_What is required_
Give back all of the data exactly. Leave nothing out.

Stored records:

▽

-- ==== Sys2Proof/Laws/Decode.lean ====
section
/-! SUPPORT. The fields of a word built from fields, and a word rebuilt from its fields. -/

namespace Sys2Proof

theorem opField_wordXKk (op x : Nibble) (kk : Byte) : opField (wordXKk op x kk) = op := by
  ext k hk; simp only [opField, wordXKk, BitVec.getElem_extractLsb', BitVec.getLsbD_append]; grind

theorem xField_wordXKk (op x : Nibble) (kk : Byte) : xField (wordXKk op x kk) = x := by
  ext k hk; simp only [xField, wordXKk, BitVec.getElem_extractLsb', BitVec.getLsbD_append]; grind

theorem kkField_wordXKk (op x : Nibble) (kk : Byte) : kkField (wordXKk op x kk) = kk := by
  ext k hk; simp only [kkField, wordXKk, BitVec.getElem_extractLsb', BitVec.getLsbD_append]; grind

theorem opField_wordXYN (op x y n : Nibble) : opField (wordXYN op x y n) = op := by
  ext k hk; simp only [opField, wordXYN, BitVec.getElem_extractLsb', BitVec.getLsbD_append]; grind

theorem xField_wordXYN (op x y n : Nibble) : xField (wordXYN op x y n) = x := by
  ext k hk; simp only [xField, wordXYN, BitVec.getElem_extractLsb', BitVec.getLsbD_append]; grind

theorem yField_wordXYN (op x y n : Nibble) : yField (wordXYN op x y n) = y := by
  ext k hk; simp only [yField, wordXYN, BitVec.getElem_extractLsb', BitVec.getLsbD_append]; grind

theorem nField_wordXYN (op x y n : Nibble) : nField (wordXYN op x y n) = n := by
  ext k hk; simp only [nField, wordXYN, BitVec.getElem_extractLsb', BitVec.getLsbD_append]; grind

theorem opField_wordNnn (op : Nibble) (nnn : Addr) : opField (wordNnn op nnn) = op := by
  ext k hk; simp only [opField, wordNnn, BitVec.getElem_extractLsb', BitVec.getLsbD_append]; grind

theorem nnnField_wordNnn (op : Nibble) (nnn : Addr) : nnnField (wordNnn op nnn) = nnn := by
  ext k hk; simp only [nnnField, wordNnn, BitVec.getElem_extractLsb', BitVec.getLsbD_append]; grind

theorem wordXKk_fields (w : Word) : wordXKk (opField w) (xField w) (kkField w) = w := by
  ext k hk
  simp only [opField, xField, kkField, wordXKk]
  grind

theorem wordXYN_fields (w : Word) : wordXYN (opField w) (xField w) (yField w) (nField w) = w := by
  ext k hk
  simp only [opField, xField, yField, nField, wordXYN]
  grind

theorem wordNnn_fields (w : Word) : wordNnn (opField w) (nnnField w) = w := by
  ext k hk
  simp only [opField, nnnField, wordNnn]
  grind

theorem joinBytes_high_low (w : Word) : joinBytes (highByte w) (lowByte w) = w := by
  ext k hk
  simp only [joinBytes, highByte, lowByte]
  grind

theorem highByte_joinBytes (hi lo : Byte) : highByte (joinBytes hi lo) = hi := by
  ext k hk; simp only [joinBytes, highByte, BitVec.getElem_extractLsb', BitVec.getLsbD_append]; grind

theorem lowByte_joinBytes (hi lo : Byte) : lowByte (joinBytes hi lo) = lo := by
  ext k hk; simp only [joinBytes, lowByte, BitVec.getElem_extractLsb', BitVec.getLsbD_append]; grind

/-- The 16 values of a 4-bit field, for a case split on op or n. -/
theorem nibble_cases (n : Nibble) : n = 0 ∨ n = 1 ∨ n = 2 ∨ n = 3 ∨ n = 4 ∨ n = 5 ∨ n = 6 ∨ n = 7 ∨ n = 8 ∨ n = 9 ∨
    n = 10 ∨ n = 11 ∨ n = 12 ∨ n = 13 ∨ n = 14 ∨ n = 15 := by
  revert n; decide

/-- The E family by its low byte (30_encoding R88). -/
theorem decodeE_cases (w : Word) :
    (kkField w = 0x9E ∧ decodeE w = .skp (xField w)) ∨ (kkField w = 0xA1 ∧ decodeE w = .sknp (xField w)) ∨
      (kkField w ≠ 0x9E ∧ kkField w ≠ 0xA1 ∧ decodeE w = .nop w) := by
  unfold decodeE
  split <;> simp_all [← BitVec.toNat_inj]

/-- The F family by its low byte (30_encoding R89). -/
theorem decodeF_cases (w : Word) :
    (kkField w = 0x07 ∧ decodeF w = .ldVxDt (xField w)) ∨ (kkField w = 0x0A ∧ decodeF w = .ldVxK (xField w)) ∨
      (kkField w = 0x15 ∧ decodeF w = .ldDtVx (xField w)) ∨ (kkField w = 0x18 ∧ decodeF w = .ldStVx (xField w)) ∨
      (kkField w = 0x1E ∧ decodeF w = .addI (xField w)) ∨ (kkField w = 0x29 ∧ decodeF w = .ldF (xField w)) ∨
      (kkField w = 0x33 ∧ decodeF w = .ldB (xField w)) ∨ (kkField w = 0x55 ∧ decodeF w = .storeRegs (xField w)) ∨
      (kkField w = 0x65 ∧ decodeF w = .loadRegs (xField w)) ∨
      (kkField w ≠ 0x07 ∧ kkField w ≠ 0x0A ∧ kkField w ≠ 0x15 ∧ kkField w ≠ 0x18 ∧ kkField w ≠ 0x1E ∧ kkField w ≠ 0x29 ∧
        kkField w ≠ 0x33 ∧ kkField w ≠ 0x55 ∧ kkField w ≠ 0x65 ∧ decodeF w = .nop w) := by
  unfold decodeF
  split <;> simp_all [← BitVec.toNat_inj]

/-- The decoder reads one instruction from any two bytes (30_encoding R80, R91). -/
theorem decode_two (hi lo : Byte) (rest : List Byte) :
    decode (hi :: lo :: rest) = .ok (decodeWord (joinBytes hi lo), rest) := rfl

/-- What the decoder reads from a table numeral is what decodeWord gives for its word. -/
theorem decodeTableWord_eq (nbits w : Nat) : decodeTableWord nbits w = some (decodeWord (tableWord nbits w)) := by
  simp only [decodeTableWord, decode_two, joinBytes_high_low]

end Sys2Proof
end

△

_Output for this exercise_
-- ==== Sys2Proof/Laws/Decode.lean ====
section
/-! SUPPORT. The fields of a word built from fields, and a word rebuilt from its fields. -/

namespace Sys2Proof

theorem opField_wordXKk (op x : Nibble) (kk : Byte) : opField (wordXKk op x kk) = op := by
  ext k hk; simp only [opField, wordXKk, BitVec.getElem_extractLsb', BitVec.getLsbD_append]; grind

theorem xField_wordXKk (op x : Nibble) (kk : Byte) : xField (wordXKk op x kk) = x := by
  ext k hk; simp only [xField, wordXKk, BitVec.getElem_extractLsb', BitVec.getLsbD_append]; grind

theorem kkField_wordXKk (op x : Nibble) (kk : Byte) : kkField (wordXKk op x kk) = kk := by
  ext k hk; simp only [kkField, wordXKk, BitVec.getElem_extractLsb', BitVec.getLsbD_append]; grind

theorem opField_wordXYN (op x y n : Nibble) : opField (wordXYN op x y n) = op := by
  ext k hk; simp only [opField, wordXYN, BitVec.getElem_extractLsb', BitVec.getLsbD_append]; grind

theorem xField_wordXYN (op x y n : Nibble) : xField (wordXYN op x y n) = x := by
  ext k hk; simp only [xField, wordXYN, BitVec.getElem_extractLsb', BitVec.getLsbD_append]; grind

theorem yField_wordXYN (op x y n : Nibble) : yField (wordXYN op x y n) = y := by
  ext k hk; simp only [yField, wordXYN, BitVec.getElem_extractLsb', BitVec.getLsbD_append]; grind

theorem nField_wordXYN (op x y n : Nibble) : nField (wordXYN op x y n) = n := by
  ext k hk; simp only [nField, wordXYN, BitVec.getElem_extractLsb', BitVec.getLsbD_append]; grind

theorem opField_wordNnn (op : Nibble) (nnn : Addr) : opField (wordNnn op nnn) = op := by
  ext k hk; simp only [opField, wordNnn, BitVec.getElem_extractLsb', BitVec.getLsbD_append]; grind

theorem nnnField_wordNnn (op : Nibble) (nnn : Addr) : nnnField (wordNnn op nnn) = nnn := by
  ext k hk; simp only [nnnField, wordNnn, BitVec.getElem_extractLsb', BitVec.getLsbD_append]; grind

theorem wordXKk_fields (w : Word) : wordXKk (opField w) (xField w) (kkField w) = w := by
  ext k hk
  simp only [opField, xField, kkField, wordXKk]
  grind

theorem wordXYN_fields (w : Word) : wordXYN (opField w) (xField w) (yField w) (nField w) = w := by
  ext k hk
  simp only [opField, xField, yField, nField, wordXYN]
  grind

theorem wordNnn_fields (w : Word) : wordNnn (opField w) (nnnField w) = w := by
  ext k hk
  simp only [opField, nnnField, wordNnn]
  grind

theorem joinBytes_high_low (w : Word) : joinBytes (highByte w) (lowByte w) = w := by
  ext k hk
  simp only [joinBytes, highByte, lowByte]
  grind

theorem highByte_joinBytes (hi lo : Byte) : highByte (joinBytes hi lo) = hi := by
  ext k hk; simp only [joinBytes, highByte, BitVec.getElem_extractLsb', BitVec.getLsbD_append]; grind

theorem lowByte_joinBytes (hi lo : Byte) : lowByte (joinBytes hi lo) = lo := by
  ext k hk; simp only [joinBytes, lowByte, BitVec.getElem_extractLsb', BitVec.getLsbD_append]; grind

/-- The 16 values of a 4-bit field, for a case split on op or n. -/
theorem nibble_cases (n : Nibble) : n = 0 ∨ n = 1 ∨ n = 2 ∨ n = 3 ∨ n = 4 ∨ n = 5 ∨ n = 6 ∨ n = 7 ∨ n = 8 ∨ n = 9 ∨
    n = 10 ∨ n = 11 ∨ n = 12 ∨ n = 13 ∨ n = 14 ∨ n = 15 := by
  revert n; decide

/-- The E family by its low byte (30_encoding R88). -/
theorem decodeE_cases (w : Word) :
    (kkField w = 0x9E ∧ decodeE w = .skp (xField w)) ∨ (kkField w = 0xA1 ∧ decodeE w = .sknp (xField w)) ∨
      (kkField w ≠ 0x9E ∧ kkField w ≠ 0xA1 ∧ decodeE w = .nop w) := by
  unfold decodeE
  split <;> simp_all [← BitVec.toNat_inj]

/-- The F family by its low byte (30_encoding R89). -/
theorem decodeF_cases (w : Word) :
    (kkField w = 0x07 ∧ decodeF w = .ldVxDt (xField w)) ∨ (kkField w = 0x0A ∧ decodeF w = .ldVxK (xField w)) ∨
      (kkField w = 0x15 ∧ decodeF w = .ldDtVx (xField w)) ∨ (kkField w = 0x18 ∧ decodeF w = .ldStVx (xField w)) ∨
      (kkField w = 0x1E ∧ decodeF w = .addI (xField w)) ∨ (kkField w = 0x29 ∧ decodeF w = .ldF (xField w)) ∨
      (kkField w = 0x33 ∧ decodeF w = .ldB (xField w)) ∨ (kkField w = 0x55 ∧ decodeF w = .storeRegs (xField w)) ∨
      (kkField w = 0x65 ∧ decodeF w = .loadRegs (xField w)) ∨
      (kkField w ≠ 0x07 ∧ kkField w ≠ 0x0A ∧ kkField w ≠ 0x15 ∧ kkField w ≠ 0x18 ∧ kkField w ≠ 0x1E ∧ kkField w ≠ 0x29 ∧
        kkField w ≠ 0x33 ∧ kkField w ≠ 0x55 ∧ kkField w ≠ 0x65 ∧ decodeF w = .nop w) := by
  unfold decodeF
  split <;> simp_all [← BitVec.toNat_inj]

/-- The decoder reads one instruction from any two bytes (30_encoding R80, R91). -/
theorem decode_two (hi lo : Byte) (rest : List Byte) :
    decode (hi :: lo :: rest) = .ok (decodeWord (joinBytes hi lo), rest) := rfl

/-- What the decoder reads from a table numeral is what decodeWord gives for its word. -/
theorem decodeTableWord_eq (nbits w : Nat) : decodeTableWord nbits w = some (decodeWord (tableWord nbits w)) := by
  simp only [decodeTableWord, decode_two, joinBytes_high_low]

end Sys2Proof
end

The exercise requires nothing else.